Task objective. All lines in the listing below that hold the string "BlkReq" are to be tallied, with only the total reported.

Segment Open

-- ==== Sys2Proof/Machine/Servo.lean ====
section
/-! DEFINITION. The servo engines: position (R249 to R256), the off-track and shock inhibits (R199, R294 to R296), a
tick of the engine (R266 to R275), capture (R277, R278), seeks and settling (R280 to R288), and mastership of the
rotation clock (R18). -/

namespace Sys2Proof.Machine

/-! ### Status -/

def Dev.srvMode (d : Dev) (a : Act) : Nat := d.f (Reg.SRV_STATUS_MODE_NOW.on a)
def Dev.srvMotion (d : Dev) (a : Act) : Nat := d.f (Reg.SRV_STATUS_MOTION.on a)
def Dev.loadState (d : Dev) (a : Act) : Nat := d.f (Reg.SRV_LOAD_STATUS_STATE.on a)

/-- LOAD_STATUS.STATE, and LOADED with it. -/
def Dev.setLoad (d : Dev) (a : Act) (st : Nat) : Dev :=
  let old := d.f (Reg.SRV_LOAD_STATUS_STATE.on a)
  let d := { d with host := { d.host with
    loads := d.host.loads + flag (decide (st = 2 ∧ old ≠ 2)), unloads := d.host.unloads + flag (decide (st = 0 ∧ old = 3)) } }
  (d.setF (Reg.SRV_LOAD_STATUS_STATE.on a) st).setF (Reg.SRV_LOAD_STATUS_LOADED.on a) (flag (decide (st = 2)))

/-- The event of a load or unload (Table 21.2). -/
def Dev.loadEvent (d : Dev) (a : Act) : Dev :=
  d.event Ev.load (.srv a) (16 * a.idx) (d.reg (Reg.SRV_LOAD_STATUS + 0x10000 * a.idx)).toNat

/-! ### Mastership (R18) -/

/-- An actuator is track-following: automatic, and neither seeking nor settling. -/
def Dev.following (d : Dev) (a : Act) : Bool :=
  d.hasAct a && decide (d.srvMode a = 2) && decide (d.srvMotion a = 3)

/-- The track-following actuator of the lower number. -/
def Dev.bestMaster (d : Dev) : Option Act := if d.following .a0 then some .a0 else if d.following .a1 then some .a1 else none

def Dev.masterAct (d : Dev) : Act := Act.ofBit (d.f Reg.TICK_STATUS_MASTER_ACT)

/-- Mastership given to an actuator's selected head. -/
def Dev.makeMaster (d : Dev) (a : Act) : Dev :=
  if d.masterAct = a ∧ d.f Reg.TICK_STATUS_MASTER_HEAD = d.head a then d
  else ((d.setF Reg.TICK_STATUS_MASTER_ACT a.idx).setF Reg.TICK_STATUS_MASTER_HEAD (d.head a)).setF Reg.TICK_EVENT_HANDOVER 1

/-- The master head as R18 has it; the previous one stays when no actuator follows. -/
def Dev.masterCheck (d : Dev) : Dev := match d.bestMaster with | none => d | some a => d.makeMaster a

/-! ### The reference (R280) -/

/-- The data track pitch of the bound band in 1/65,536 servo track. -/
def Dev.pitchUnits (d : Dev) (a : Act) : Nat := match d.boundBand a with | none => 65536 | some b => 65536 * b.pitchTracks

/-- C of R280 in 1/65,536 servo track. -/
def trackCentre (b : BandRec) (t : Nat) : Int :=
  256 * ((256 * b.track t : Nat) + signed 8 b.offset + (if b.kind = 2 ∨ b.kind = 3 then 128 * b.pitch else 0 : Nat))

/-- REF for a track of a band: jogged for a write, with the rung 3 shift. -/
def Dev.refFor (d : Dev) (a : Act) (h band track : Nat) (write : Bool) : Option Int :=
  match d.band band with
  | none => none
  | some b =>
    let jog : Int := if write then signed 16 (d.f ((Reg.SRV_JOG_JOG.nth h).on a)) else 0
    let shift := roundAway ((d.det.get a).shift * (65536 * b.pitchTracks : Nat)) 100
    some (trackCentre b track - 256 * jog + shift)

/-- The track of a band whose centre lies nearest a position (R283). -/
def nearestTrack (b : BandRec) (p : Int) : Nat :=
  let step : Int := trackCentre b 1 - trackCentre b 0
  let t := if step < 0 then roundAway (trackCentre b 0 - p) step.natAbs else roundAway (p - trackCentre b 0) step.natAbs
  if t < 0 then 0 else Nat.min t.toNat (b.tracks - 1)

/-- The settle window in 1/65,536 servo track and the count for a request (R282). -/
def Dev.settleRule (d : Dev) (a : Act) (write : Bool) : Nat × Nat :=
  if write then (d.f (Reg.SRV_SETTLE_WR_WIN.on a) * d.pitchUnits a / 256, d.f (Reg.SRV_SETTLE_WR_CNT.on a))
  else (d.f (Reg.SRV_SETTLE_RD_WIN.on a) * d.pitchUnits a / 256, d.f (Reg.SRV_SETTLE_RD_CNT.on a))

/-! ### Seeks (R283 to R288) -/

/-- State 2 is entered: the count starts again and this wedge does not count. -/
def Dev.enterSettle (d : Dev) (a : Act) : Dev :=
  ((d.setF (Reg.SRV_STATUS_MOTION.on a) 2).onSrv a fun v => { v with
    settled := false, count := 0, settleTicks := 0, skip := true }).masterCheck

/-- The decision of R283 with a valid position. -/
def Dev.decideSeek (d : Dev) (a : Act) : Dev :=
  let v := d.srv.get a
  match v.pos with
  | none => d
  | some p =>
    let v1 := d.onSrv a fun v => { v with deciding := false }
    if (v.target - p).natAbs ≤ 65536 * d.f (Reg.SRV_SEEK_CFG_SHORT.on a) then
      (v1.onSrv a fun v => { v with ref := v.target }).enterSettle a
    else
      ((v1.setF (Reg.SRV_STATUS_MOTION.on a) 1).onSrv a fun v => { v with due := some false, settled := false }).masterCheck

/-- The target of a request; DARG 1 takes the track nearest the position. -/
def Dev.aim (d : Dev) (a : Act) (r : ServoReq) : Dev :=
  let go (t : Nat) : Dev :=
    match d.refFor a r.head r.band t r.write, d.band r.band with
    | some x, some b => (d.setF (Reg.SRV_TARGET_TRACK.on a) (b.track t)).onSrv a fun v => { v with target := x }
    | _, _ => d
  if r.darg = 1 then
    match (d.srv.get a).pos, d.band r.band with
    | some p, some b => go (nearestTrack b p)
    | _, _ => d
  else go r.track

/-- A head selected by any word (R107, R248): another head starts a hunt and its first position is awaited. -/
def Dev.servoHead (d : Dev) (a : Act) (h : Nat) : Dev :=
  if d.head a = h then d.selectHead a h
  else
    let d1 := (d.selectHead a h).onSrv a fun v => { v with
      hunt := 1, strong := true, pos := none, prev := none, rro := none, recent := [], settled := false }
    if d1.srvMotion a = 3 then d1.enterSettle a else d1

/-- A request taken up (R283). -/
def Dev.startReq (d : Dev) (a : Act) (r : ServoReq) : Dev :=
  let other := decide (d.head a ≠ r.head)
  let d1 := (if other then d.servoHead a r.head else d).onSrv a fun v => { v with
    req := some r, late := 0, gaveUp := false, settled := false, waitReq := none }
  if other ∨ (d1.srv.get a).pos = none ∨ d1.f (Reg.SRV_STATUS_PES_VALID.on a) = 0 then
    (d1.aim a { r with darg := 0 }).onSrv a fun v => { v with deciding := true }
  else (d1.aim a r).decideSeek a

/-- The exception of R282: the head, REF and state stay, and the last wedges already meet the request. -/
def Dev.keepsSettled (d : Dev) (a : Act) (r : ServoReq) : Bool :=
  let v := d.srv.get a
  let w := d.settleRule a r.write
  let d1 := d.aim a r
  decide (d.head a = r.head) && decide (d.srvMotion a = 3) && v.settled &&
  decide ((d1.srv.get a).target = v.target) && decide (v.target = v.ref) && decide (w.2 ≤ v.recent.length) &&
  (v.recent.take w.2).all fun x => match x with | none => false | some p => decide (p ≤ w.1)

Segment Closed
Segment Open

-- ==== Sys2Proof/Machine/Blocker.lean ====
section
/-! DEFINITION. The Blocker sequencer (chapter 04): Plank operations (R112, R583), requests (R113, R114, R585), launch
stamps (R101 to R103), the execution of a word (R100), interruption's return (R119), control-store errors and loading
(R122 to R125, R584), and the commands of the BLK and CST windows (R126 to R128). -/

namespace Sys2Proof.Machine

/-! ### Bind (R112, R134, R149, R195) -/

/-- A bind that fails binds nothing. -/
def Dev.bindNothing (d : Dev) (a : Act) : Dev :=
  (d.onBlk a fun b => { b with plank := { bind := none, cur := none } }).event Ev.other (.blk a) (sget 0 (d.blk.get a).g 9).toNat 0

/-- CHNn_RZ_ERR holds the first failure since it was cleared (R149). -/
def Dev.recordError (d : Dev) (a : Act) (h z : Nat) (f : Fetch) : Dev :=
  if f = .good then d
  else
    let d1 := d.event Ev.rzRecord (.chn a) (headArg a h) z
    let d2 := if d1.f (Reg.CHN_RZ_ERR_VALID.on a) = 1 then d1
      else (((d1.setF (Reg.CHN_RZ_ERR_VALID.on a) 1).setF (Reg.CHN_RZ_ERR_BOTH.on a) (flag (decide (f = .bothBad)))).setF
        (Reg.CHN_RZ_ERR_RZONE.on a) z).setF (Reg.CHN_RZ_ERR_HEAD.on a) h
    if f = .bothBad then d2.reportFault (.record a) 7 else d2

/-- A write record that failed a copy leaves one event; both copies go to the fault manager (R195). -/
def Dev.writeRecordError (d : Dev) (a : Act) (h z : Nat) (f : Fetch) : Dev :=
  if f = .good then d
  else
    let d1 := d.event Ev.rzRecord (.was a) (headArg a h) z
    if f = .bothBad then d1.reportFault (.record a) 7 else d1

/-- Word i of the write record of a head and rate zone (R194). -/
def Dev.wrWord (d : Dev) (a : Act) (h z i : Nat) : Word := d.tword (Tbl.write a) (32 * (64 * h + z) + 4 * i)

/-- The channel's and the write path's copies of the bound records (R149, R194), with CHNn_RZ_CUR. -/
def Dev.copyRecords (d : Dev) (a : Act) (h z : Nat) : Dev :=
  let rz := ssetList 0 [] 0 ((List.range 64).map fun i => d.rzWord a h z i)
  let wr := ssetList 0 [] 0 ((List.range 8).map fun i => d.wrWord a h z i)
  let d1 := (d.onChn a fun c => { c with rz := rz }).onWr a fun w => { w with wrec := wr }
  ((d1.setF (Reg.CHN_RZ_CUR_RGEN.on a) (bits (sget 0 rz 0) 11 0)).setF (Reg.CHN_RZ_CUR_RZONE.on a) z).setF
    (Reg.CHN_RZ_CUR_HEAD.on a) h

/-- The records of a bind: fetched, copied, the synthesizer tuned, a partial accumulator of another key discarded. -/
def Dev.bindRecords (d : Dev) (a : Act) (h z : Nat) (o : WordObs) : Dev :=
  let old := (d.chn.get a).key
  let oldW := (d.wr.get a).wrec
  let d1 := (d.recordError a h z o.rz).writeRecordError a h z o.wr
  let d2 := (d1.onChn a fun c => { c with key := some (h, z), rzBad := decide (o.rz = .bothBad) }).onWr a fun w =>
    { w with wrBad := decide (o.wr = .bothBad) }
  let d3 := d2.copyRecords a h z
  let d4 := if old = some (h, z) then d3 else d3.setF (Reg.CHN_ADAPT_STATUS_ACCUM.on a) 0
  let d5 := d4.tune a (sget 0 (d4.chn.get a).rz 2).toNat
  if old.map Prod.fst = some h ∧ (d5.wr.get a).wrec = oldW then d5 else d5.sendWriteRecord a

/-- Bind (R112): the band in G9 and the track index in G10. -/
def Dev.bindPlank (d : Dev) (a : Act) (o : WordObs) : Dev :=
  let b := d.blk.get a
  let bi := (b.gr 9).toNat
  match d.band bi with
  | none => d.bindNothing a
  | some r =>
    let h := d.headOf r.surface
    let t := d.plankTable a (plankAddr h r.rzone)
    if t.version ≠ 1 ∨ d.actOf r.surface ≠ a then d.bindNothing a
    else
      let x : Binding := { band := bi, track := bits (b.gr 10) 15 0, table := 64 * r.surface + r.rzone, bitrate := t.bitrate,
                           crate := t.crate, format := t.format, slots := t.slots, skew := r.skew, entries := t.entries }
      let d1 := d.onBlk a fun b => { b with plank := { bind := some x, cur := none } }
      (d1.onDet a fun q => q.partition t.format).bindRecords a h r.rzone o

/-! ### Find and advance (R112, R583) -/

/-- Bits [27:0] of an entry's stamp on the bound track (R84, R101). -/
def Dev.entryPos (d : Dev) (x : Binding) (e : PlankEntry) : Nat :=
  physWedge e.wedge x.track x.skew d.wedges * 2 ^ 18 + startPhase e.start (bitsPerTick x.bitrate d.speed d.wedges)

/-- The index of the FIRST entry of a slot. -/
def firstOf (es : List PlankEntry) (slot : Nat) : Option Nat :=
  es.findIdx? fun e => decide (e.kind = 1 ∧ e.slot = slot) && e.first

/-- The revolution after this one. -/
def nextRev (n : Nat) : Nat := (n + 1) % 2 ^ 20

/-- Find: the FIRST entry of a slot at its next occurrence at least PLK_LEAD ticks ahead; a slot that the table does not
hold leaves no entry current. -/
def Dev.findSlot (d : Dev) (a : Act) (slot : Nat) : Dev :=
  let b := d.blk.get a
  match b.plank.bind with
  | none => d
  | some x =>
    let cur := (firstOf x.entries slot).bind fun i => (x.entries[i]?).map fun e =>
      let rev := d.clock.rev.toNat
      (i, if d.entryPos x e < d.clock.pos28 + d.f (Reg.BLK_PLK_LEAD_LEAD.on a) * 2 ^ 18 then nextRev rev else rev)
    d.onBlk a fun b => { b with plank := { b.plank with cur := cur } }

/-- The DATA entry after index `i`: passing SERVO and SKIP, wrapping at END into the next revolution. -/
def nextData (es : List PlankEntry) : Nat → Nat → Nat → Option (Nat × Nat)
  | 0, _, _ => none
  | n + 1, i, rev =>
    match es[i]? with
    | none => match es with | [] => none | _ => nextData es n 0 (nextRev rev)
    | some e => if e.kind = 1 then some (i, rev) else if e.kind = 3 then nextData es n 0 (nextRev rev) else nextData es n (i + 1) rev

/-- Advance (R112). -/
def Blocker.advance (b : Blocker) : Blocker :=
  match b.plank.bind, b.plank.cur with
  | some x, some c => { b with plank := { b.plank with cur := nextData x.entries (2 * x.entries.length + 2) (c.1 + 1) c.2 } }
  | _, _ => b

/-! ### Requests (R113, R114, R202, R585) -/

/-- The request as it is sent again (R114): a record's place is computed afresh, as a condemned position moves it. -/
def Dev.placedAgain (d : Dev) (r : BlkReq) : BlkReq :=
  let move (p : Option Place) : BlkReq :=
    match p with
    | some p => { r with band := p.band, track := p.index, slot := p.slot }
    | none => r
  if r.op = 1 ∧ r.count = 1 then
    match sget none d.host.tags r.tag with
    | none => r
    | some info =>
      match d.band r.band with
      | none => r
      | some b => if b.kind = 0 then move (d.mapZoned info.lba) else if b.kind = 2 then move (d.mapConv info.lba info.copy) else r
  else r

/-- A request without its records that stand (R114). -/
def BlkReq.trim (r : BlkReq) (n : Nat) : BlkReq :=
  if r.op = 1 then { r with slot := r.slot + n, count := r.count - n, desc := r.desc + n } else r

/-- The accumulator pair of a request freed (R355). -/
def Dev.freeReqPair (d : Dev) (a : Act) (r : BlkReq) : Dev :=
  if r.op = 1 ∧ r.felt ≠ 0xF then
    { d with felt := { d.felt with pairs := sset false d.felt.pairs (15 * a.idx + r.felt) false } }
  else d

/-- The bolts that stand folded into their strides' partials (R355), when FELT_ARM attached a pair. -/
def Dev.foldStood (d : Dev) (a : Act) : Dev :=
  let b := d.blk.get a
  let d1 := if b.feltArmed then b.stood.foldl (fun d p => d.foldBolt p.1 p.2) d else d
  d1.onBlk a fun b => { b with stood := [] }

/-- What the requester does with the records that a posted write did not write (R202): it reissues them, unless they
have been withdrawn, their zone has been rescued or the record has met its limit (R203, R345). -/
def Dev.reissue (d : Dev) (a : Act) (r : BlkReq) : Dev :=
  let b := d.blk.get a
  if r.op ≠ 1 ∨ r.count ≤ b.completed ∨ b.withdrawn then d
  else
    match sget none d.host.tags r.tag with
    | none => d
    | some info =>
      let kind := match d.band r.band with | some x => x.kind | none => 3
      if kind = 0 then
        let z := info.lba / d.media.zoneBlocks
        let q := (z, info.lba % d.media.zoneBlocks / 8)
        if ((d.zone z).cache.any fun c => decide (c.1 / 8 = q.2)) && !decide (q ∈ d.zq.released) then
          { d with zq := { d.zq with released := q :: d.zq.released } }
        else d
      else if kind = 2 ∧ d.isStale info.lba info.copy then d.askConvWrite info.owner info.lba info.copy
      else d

Segment Closed

Response to the exercise. 5